Subjects who had a severe injury or surgery within 4 weeks prior to Screening.
Subjects who have a positive drug screen.
Subjects who take any prescription or herbal drug within 1 week prior to Screening.
Subjects who take any over-the counter (OTC) drug, which may affect this study or the subject's safety according to the judgment of investigator, at Screening.
Subjects who take any herbal drug containing St. John's Wort or other drugs, which are metabolized by CYP3A4 enzyme or inhibit or stimulate CYP enzyme (e.g., itraconazole, ketoconazole, erythromycin, clarithromycin, telithromycin, HIV protease inhibitor, nefazodone) within 4 weeks prior to Screening.
Subjects who have abnormal meal pattern that may affect the absorption, distribution, metabolism, and excretion of study drugs (e.g., taking grapefruit juice over 1 L per day).
Subjects who received an investigational product within 4 weeks prior to Screening.
Subjects who have donated blood within 6 weeks prior to Screening.
Subjects who consume alcohol over 21 units per week (1 unit = 150 mL of wine, 360 mL of beer, or 45 mL of 40% alcohol) and can't accept the prohibition of alcohol during this clinical study.
Subjects who smoke more than 10 cigarettes per day.

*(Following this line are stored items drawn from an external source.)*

-- ==== Sys2Proof/Tests/Slice0.lean ====
section
/-!
SUPPORT. Tests: ill-formed commands that `WellFormed.wf` refuses, single steps whose results the spec gives, and for every
statement with hypotheses a state and operands that meet them.
-/

namespace Sys2Proof.Tests

set_option Elab.async false

open Sys2Proof Sys2Proof.Machine Sys2Proof.Certificates

/-! ## A small block in use: one die of 16 cores, a partition of VF1 with one context -/

/-- One die of 16 cores with a stack of 48 MiB of Gallery and one far channel of 16 GiB. -/
def build1 : Build := ⟨1, 16, true, 48, 1, 1, 16, 4, 100000, 1000, 0, zeros 160⟩

/-- Quads 0 to 3, a GiB of stack 0 and of far channel 0, contexts from tag 0x40. -/
def desc1 : PartDesc :=
  { isSealed := false, pooling := false, galleryCache := false, diagnostic := false, quads := [0, 1, 2, 3], stackFirst := 0
    stackDies := 1, stackGranule := 0, stackGib := 1, galleryFirst := 0, galleryDies := 0, galleryOffset := 0, galleryMib := 0
    farFirst := 0, farChannels := 1, farGranule := 0, farGib := 1, farShare := [10], moverMask := 1, tagFirst := 0x40, tagCount := 16
    seqBase := 0, seqCount := 8, adapterBase := 0, adapterCount := 4, residentContexts := 1, l2Entries := 16, hostPins := 16
    maxContexts := 4, baseSet := 0
    areas := [⟨2, 0, 1088⟩, ⟨2, 1088, 16⟩, ⟨2, 1104, 64⟩, ⟨2, 1168, 64⟩, ⟨1, 0, 16⟩], raw := zeros 256 }

/-- A stack object of two tiles and a host object of one. -/
def part1 : Part :=
  { newPart desc1 with
    objects := [(0, ⟨1, .live, 2, 1, 12, 8192, [⟨0, 0x10000000, 8192⟩], 0, 0x40⟩), (1, ⟨1, .live, 0, 0, 12, 4096, [⟨0, 0x500000000000, 4096⟩], 0, 0x40⟩)]
    objectGens := [(0, 1), (1, 1)]
    stage2 := tabSet (newPart desc1).stage2 4 ⟨0xE000500000000100, 0x0000000000000000⟩ }

/-- A resident context with one SQ, one CQ and both objects mapped. -/
def ctx1 : Ctx :=
  { newCtx 1 0x300000 8 0x20000000 64 [⟨3, 0, 0x450000⟩, ⟨2, 0, 0x451000⟩, ⟨1, 0, 0x452000⟩, ⟨0, 0, 0x453000⟩] with
    sqs := [(0, ⟨0x100000, 4, 1, 0, 1⟩)], cqs := [(0, ⟨0x200000, 4, 0, 0, 0, true, true, 0⟩)], resident := true
    mappings := [⟨0x10000, 8192, 12, 0, 0, true, false⟩, ⟨0x20000, 4096, 12, 1, 0, true, false⟩] }

/-- Round 5 of epoch 1, an entry waiting in the SQ of context 0x40 and one in the admin queue of PF0. -/
def blk1 : Block :=
  { Block.reset with
    boot := { Boot.reset with
      released := true, stage := 8, rootKey := some [], grottoVersion := some 1, licensee := some ([], 0), dealerVersion := some 1
      build := some build1, dealerStarted := true, zeroed := true }
    tb := { TimeBase.reset with pps := .locked, started := true, epoch := 1, round := 5, tick := 100 }
    fns := [(0, { Fn.reset with state := .running, enable := true, intMask := 0x77F, sqTail := 1 }),
      (1, { Fn.reset with state := .running, enable := true })]
    parts := [(1, part1)]
    ctxs := [(0x40, ctx1)] }

def st1 : State := ⟨blk1, []⟩

/-- An entry in the admin queue of VF1. -/
def stA : State := ⟨modFn blk1 1 (fun x => { x with sqTail := 1 }), []⟩

def qG : QRef := ⟨1, 0x40, 0⟩
def qA : QRef := ⟨1, 0, 0⟩
def qM : QRef := ⟨0, 0, 0⟩

/-- A header of level 1 with a tag. -/
def hd (tag : BitVec 16) : Hdr := ⟨1, 0, tag, 7, 0, false⟩

def b1 (s : State) (f : Block → Block) : State := { s with blk := f s.blk }

/-- A fetched command of a queue at a stage. -/
def cmd (id : Nat) (q : QRef) (op : BitVec 8) (stage : CmdStage) : Cmd :=
  ⟨id, q, 0, 7, q.tag, op, false, false, false, [], .nop q (hd q.tag), 0, 0, none, stage⟩

/-- The state with those commands in the list. -/
def withCmds (s : State) (l : List Cmd) : State := b1 s (fun b => modDealer b (fun d => { d with cmds := l, nextCmd := l.length }))

/-- The CQ of context 0x40 without a free entry. -/
def stFull : State := b1 st1 (fun b => modCtx b 0x40 (fun c => { c with cqs := tabMod c.cqs 0 (fun x => { x with reserved := 15 }) }))

/-- Every listed value of an option, by evaluation. -/
theorem opt_all {α : Type} {o : Option α} {p : α → Bool} (h : o.all p = true) (c : α) (hc : o = some c) : p c = true := by
  subst hc; exact h

/-- A result of a partial computation, by evaluation. -/
theorem ex_ok {ε α : Type} {x : Except ε α} (p : α → Bool) (h : (match x with
    | .ok l => p l
    | .error _ => false) = true) : ∃ l, x = .ok l ∧ p l = true := by
  cases x with
  | ok l => exact ⟨l, rfl, h⟩
  | error e => cases h

/-! ## Ill-formed commands -/

theorem test_function_number : WellFormed.wf (.echo 63) = true ∧ WellFormed.wf (.echo 64) = false := by decide

theorem test_partition_number : WellFormed.wf (.contextSwapIn 1) = true ∧ WellFormed.wf (.contextSwapIn 0) = false := by decide

theorem test_core_number : WellFormed.wf (.scrub 1023) = true ∧ WellFormed.wf (.scrub 1024) = false := by decide

theorem test_engine_position : WellFormed.wf (.engineFault 768) = true ∧ WellFormed.wf (.engineFault 767) = false := by decide

theorem test_write_width : WellFormed.wf (.sqDoorbell 1 8 0) = true ∧ WellFormed.wf (.sqDoorbell 1 24 0) = false := by decide

theorem test_bar_offset : WellFormed.wf (.registerWrite 0 65535 8 0) = true ∧ WellFormed.wf (.registerWrite 0 65536 8 0) = false := by decide

theorem test_capture_tick : WellFormed.wf (.ppsEdgeCapture 187500) = true ∧ WellFormed.wf (.ppsEdgeCapture 187501) = false := by decide

theorem test_mover_slot : WellFormed.wf (.moverSlot 23 []) = true ∧ WellFormed.wf (.moverSlot 24 []) = false := by decide

theorem test_stack_temperatures : WellFormed.wf (.roundBoundary false false ⟨[255], []⟩) = true ∧
    WellFormed.wf (.roundBoundary false false ⟨[256], []⟩) = false := by decide

theorem test_queue_reference : WellFormed.wf (.nop ⟨1, 0x40, 7⟩ (hd 0x40)) = true ∧ WellFormed.wf (.nop ⟨1, 0, 7⟩ (hd 0)) = false := by decide

theorem test_training_report : WellFormed.wf (.config ⟨[], [⟨11, 1, [271]⟩], 0, []⟩) = true ∧
    WellFormed.wf (.config ⟨[], [⟨12, 1, []⟩], 0, []⟩) = false ∧ WellFormed.wf (.config ⟨[], [⟨11, 1, [272]⟩], 0, []⟩) = false := by decide

theorem test_host_access : WellFormed.wf (.hostPortError (.mailboxReply 63 .gr 2)) = true ∧
    WellFormed.wf (.hostPortError (.mailboxReply 63 .gr 3)) = false ∧ WellFormed.wf (.hostPortError (.staging 0 0)) = false := by decide

theorem test_tick_errors : WellFormed.wf (.roundBoundary false false ⟨[], [⟨0, 124999, ⟨1, some [5]⟩⟩]⟩) = true ∧
    WellFormed.wf (.roundBoundary false false ⟨[], [⟨0, 2047, ⟨1, none⟩⟩]⟩) = false ∧
    WellFormed.wf (.roundBoundary false false ⟨[], [⟨0, 2048, ⟨0, some [6]⟩⟩]⟩) = false := by decide

theorem test_read_errors : WellFormed.wf (.moverSlot 0 [(4096, .lostEntry)]) = true ∧
    WellFormed.wf (.moverSlot 0 [(4097, .lostEntry)]) = false := by decide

Subjects who have low blood pressure (systolic ≤ 100 mmHg or diastolic ≤ 65 mmHg) or high blood pressure (systolic ≥ 150 mmHg or diastolic ≥ 95 mmHg) at Screening.
Subjects who test positive on serology HBsAg, HCV Ab, HIV Ab or VDRL at Screening.
Subjects who have active liver disease or elevated serum transaminase level higher than 3 times of upper limit of normal.
Subjects who have the inability in the opinion of the investigator to comply with the protocol.